(RECORDS FOR PROCESSING)

-- ==== Sys2Proof/Tests/Slice0.lean ====
section
/-! SUPPORT. Tests: every encoding from the spec's own tables, the vectors of 95_test_vectors.md on one step
each, and a witness for the hypotheses of every obligation that has some. -/

namespace Sys2Proof.Tests

open Sys2Proof.Machine

set_option Elab.async false

/-! ### Well-formedness: the one check there is -/

theorem test_illformed_rsvd_refused : (Instr.illegalRsvd 0 3).wellFormed = false := by decide
theorem test_wellformed_rsvd : (Instr.illegalRsvd 1 3).wellFormed = true := by decide

/-! ### Decoding: words written out from rules R90 to R92 and kinds from rule R95 -/

theorem test_decode_nop : decodeTableWord 32 0b0000 = some .nop := by decide
theorem test_decode_count : decodeTableWord 32 0b0001 = some .count := by decide
theorem test_decode_build : decodeTableWord 32 0b0010 = some .build := by decide
theorem test_decode_gen : decodeTableWord 32 0b0011 = some .gen := by decide
theorem test_decode_pack : decodeTableWord 32 0b0100 = some .pack := by decide
theorem test_decode_unpack : decodeTableWord 32 0b0101 = some .unpack := by decide
theorem test_decode_clr : decodeTableWord 32 0b0110 = some .clr := by decide
theorem test_decode_illegal_7 : decodeTableWord 32 0b0111 = some .illegalOp7 := by decide
theorem test_decode_illegal_8 : decodeTableWord 32 0b1000 = some (.illegalOp8F 0) := by decide
theorem test_decode_illegal_F : decodeTableWord 32 0b1111 = some (.illegalOp8F 7) := by decide
theorem test_decode_illegal_rsvd :
    decodeTableWord 32 0b10000000000000000000000000010111 = some (.illegalRsvd 0x8000001 7) := by decide
theorem test_decode_rd8 : decodeTableWord 8 0b00 = some (.rd8 0) := by decide
theorem test_decode_rd32 : decodeTableWord 8 0b01 = some (.rd32 0) := by decide
theorem test_decode_wr8 : decodeTableWord 8 0b10 = some (.wr8 0 0) := by decide
theorem test_decode_wr32 : decodeTableWord 8 0b11 = some (.wr32 0 0) := by decide
theorem test_decode_wr8_operands :
    decode (.transaction { kind := 0b10, offset := 0x02000003, data := 0x02 }) =
      .wr8 0x02000003 0x02 := by decide
theorem test_decode_no_fifth_kind : decodeBits 8 4 = .error .kindNotTwoBits := by rfl
theorem test_decode_too_long : decodeBits 32 0x100000000 = .error .tooLong := by rfl

/-! ### Small states -/

/-- The state an instruction leaves, where it goes on. -/
def after (i : Instr) (s : State) : Option State :=
  match exec i s with
  | .next t => some t
  | .fault _ => none
  | .refused _ => none

theorem exec_of_after {i : Instr} {s : State} (h : (after i s).isSome = true) :
    exec i s = .next ((after i s).getD s) := by
  revert h
  unfold after
  cases exec i s <;> simp

/-- The state after a command, or the state itself. -/
def run (i : Instr) (s : State) : State := (after i s).getD s

/-- Every instruction but GEN goes on from every state. -/
theorem runs {i : Instr} (h : i ≠ .gen) (s : State) : exec i s = .next (run i s) := by
  cases i <;> first | rfl | exact absurd rfl h

/-- From reset, these input bytes in IBUF and their number in IN_LEN. -/
def input (bytes : List Byte) : State :=
  { State.reset.writeBytes Config.ibufBase bytes with inLen := BitVec.ofNat 32 bytes.length }

/-- From reset, these counts in HIST. -/
def counts (h : List (Byte × Word)) : State :=
  { State.reset with hist := h.foldl (fun t p => histSet t p.1 p.2) emptyHist }

/-- These bytes in PBUF and their number in PK_LEN. -/
def withPacked (s : State) (bytes : List Byte) : State :=
  { s.writeBytes Config.pbufBase bytes with pkLen := BitVec.ofNat 32 bytes.length }

/-- "aaabbc" of 95_test_vectors section 1.1, as its histogram, with its tree, with its table. -/
def abcCounts : State := counts [(0x61, 3), (0x62, 2), (0x63, 1)]
def abcTree : State := run .build abcCounts
def abcTable : State := run .gen abcTree

/-- The tree of vector BLD1 and its table of vector GEN1, written out. -/
def abc : State :=
  { State.reset with
    treeValid := true, ctValid := true, root := 257, maxLen := 2
    node := nodeSet (nodeSet (nodeSet (nodeSet (nodeSet emptyNodes 0x61 (leafRecord 0x61 3))
        0x62 (leafRecord 0x62 2)) 0x63 (leafRecord 0x63 1))
      256 { weight := 3, left := 0x63, right := 0x62, valid := true, leaf := false, symbol := 0 })
      257 { weight := 6, left := 0x61, right := 256, valid := true, leaf := false, symbol := 0 }
    ctab := codeSet (codeSet (codeSet emptyCodes 0x61 ⟨true, [false]⟩)
      0x62 ⟨true, [true, true]⟩) 0x63 ⟨true, [true, false]⟩ }

/-- The single-symbol tree of vector BLD3 and its table of vector GEN3, written out. -/
def one : State :=
  { State.reset with
    treeValid := true, ctValid := true, root := 256, maxLen := 1
    node := nodeSet (nodeSet emptyNodes 0x61 (leafRecord 0x61 3)) 256
      { weight := 3, left := 0x61, right := 0x1FF, valid := true, leaf := false, symbol := 0 }
    ctab := codeSet emptyCodes 0x61 ⟨true, [false]⟩ }

/-! ### Vectors of 95_test_vectors.md, one step each -/

/-- CT1. -/
theorem test_nop : (run .nop State.reset).statusWord = 0x00000000
    ∧ (run .nop State.reset).intStatusWord = 0x00000001 := by decide +kernel

/-- CNT1. -/
theorem test_count_abc : let t := run .count (input [0x61, 0x61, 0x61, 0x62, 0x62, 0x63])
    histAt t.hist 0x61 = 3 ∧ histAt t.hist 0x62 = 2 ∧ histAt t.hist 0x63 = 1
      ∧ histAt t.hist 0x64 = 0 ∧ t.nsym = 3 ∧ t.statusWord = 0x00000100 := by decide +kernel

/-- CNT4. -/
theorem test_count_beyond : let t := run .count { State.reset with inLen := 65537 }
    t.statusWord = 0x00011120 ∧ t.errPos = 65537 := by decide +kernel

/-- BLD1: the tie at weight 3 goes to the leaf. -/
theorem test_build_abc : nodeAt abcTree.node 256 = ⟨3, 0x63, 0x62, true, false, 0⟩
    ∧ nodeAt abcTree.node 257 = ⟨6, 0x61, 256, true, false, 0⟩ ∧ abcTree.root = 0x101
    ∧ abcTree.nsym = 3 ∧ abcTree.statusWord = 0x00000202 := by decide +kernel

/-- BLD8: weights beyond 32 bits. -/
theorem test_build_wide_weights :
    let t := run .build (counts [(0, 0xFFFFFFFF), (1, 0xFFFFFFFF), (2, 0xFFFFFFFF)])
    nodeAt t.node 256 = ⟨0x1FFFFFFFE, 0, 1, true, false, 0⟩
      ∧ nodeAt t.node 257 = ⟨0x2FFFFFFFD, 2, 256, true, false, 0⟩ := by decide +kernel

/-- GEN1, as the CTAB window shows it. -/
theorem test_gen_abc : (codeAt abcTable.ctab 0x63).word 0 = 0x80000002
    ∧ (codeAt abcTable.ctab 0x63).word 1 = 0x80000000 ∧ (codeAt abcTable.ctab 0x62).word 1 = 0xC0000000
    ∧ (codeAt abcTable.ctab 0x61).word 0 = 0x80000001 ∧ (codeAt abcTable.ctab 0x64).word 0 = 0
    ∧ abcTable.maxLen = 2 := by decide +kernel

/-- GEN9. -/
theorem test_gen_without_tree : (run .gen State.reset).statusWord = 0x00011360 := by decide +kernel

/-- PK3. -/
theorem test_pack_ab :
    let t := run .pack { (run .gen (run .build (counts [(0x61, 1), (0x62, 1)]))).writeBytes
      Config.ibufBase [0x61, 0x62] with inLen := 2 }
    (List.range 5).map t.pbufByte = [0x00, 0x00, 0x00, 0x02, 0x40] ∧ t.pkLen = 5 ∧ t.bitLen = 2 := by
  decide +kernel

/-- PK9: the least index. -/
theorem test_pack_no_code :
    let t := run .pack { abc.writeBytes Config.ibufBase [0x64, 0x7A, 0x7A] with inLen := 3 }
    t.lastErr = .unknownSymbol ∧ t.errSub = 1 ∧ t.errPos = 0 := by decide +kernel

/-- U1. -/
theorem test_unpack_abc : let t := run .unpack (withPacked abcTree [0x00, 0x00, 0x00, 0x09, 0x1F, 0x00])
    (List.range 6).map t.dbufByte = [0x61, 0x61, 0x61, 0x62, 0x62, 0x63] ∧ t.outLen = 6
      ∧ t.bitLen = 9 ∧ t.lastErr = .ok := by decide +kernel

/-- U18: a bit to an absent child. -/
theorem test_unpack_absent_child :
    let t := run .unpack (withPacked one [0x00, 0x00, 0x00, 0x02, 0x40])
    t.lastErr = .corruptStream ∧ t.errSub = 3 ∧ t.errPos = 1 := by decide +kernel

/-- CT3. -/
theorem test_clr : let t := run .clr (withPacked abcTable [0x00, 0x00, 0x00, 0x09, 0x1F, 0x00])
    t.root = 0x1FF ∧ t.statusWord = 0x00000600 ∧ histAt t.hist 0x61 = 0 ∧ t.pkLen = 6
      ∧ t.pbufByte 4 = 0x1F := by decide +kernel

/-- CT4. -/
theorem test_illegal_7 : (run .illegalOp7 State.reset).statusWord = 0x00012710
    ∧ (run .illegalOp7 State.reset).errPos = 0x00000007 := by decide +kernel

/-- CT5. -/
theorem test_illegal_F : (run (.illegalOp8F 7) State.reset).statusWord = 0x00012F10
    ∧ (run (.illegalOp8F 7) State.reset).errPos = 0x0000000F := by decide +kernel

/-- CT7. -/
theorem test_illegal_rsvd : (run (.illegalRsvd 1 1) State.reset).statusWord = 0x00011110
    ∧ (run (.illegalRsvd 1 1) State.reset).errPos = 0x00000011 := by decide +kernel

/-- B1 and B20. -/
theorem test_rd32 : (run (.rd32 0x000) State.reset).responses = [.data32 0x48554631]
    ∧ (run (.rd32 0x3FF8) State.reset).responses = [.data32 0x01FF01FF] := by decide +kernel

/-- B14: little-endian lanes over the big-endian header. -/
theorem test_rd32_header :
    (run (.rd32 0x02000000) (withPacked State.reset [0x00, 0x00, 0x00, 0x09])).responses =
      [.data32 0x09000000] := by decide +kernel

(End RECORDS FOR PROCESSING)

WHAT TO DO - All lines of the material that contain the word "abcTable" should be listed.

SOLUTION FOR THIS EXERCISE -
def abcTable : State := run .gen abcTree
theorem test_gen_abc : (codeAt abcTable.ctab 0x63).word 0 = 0x80000002
    ∧ (codeAt abcTable.ctab 0x63).word 1 = 0x80000000 ∧ (codeAt abcTable.ctab 0x62).word 1 = 0xC0000000
    ∧ (codeAt abcTable.ctab 0x61).word 0 = 0x80000001 ∧ (codeAt abcTable.ctab 0x64).word 0 = 0
    ∧ abcTable.maxLen = 2 := by decide +kernel
theorem test_clr : let t := run .clr (withPacked abcTable [0x00, 0x00, 0x00, 0x09, 0x1F, 0x00])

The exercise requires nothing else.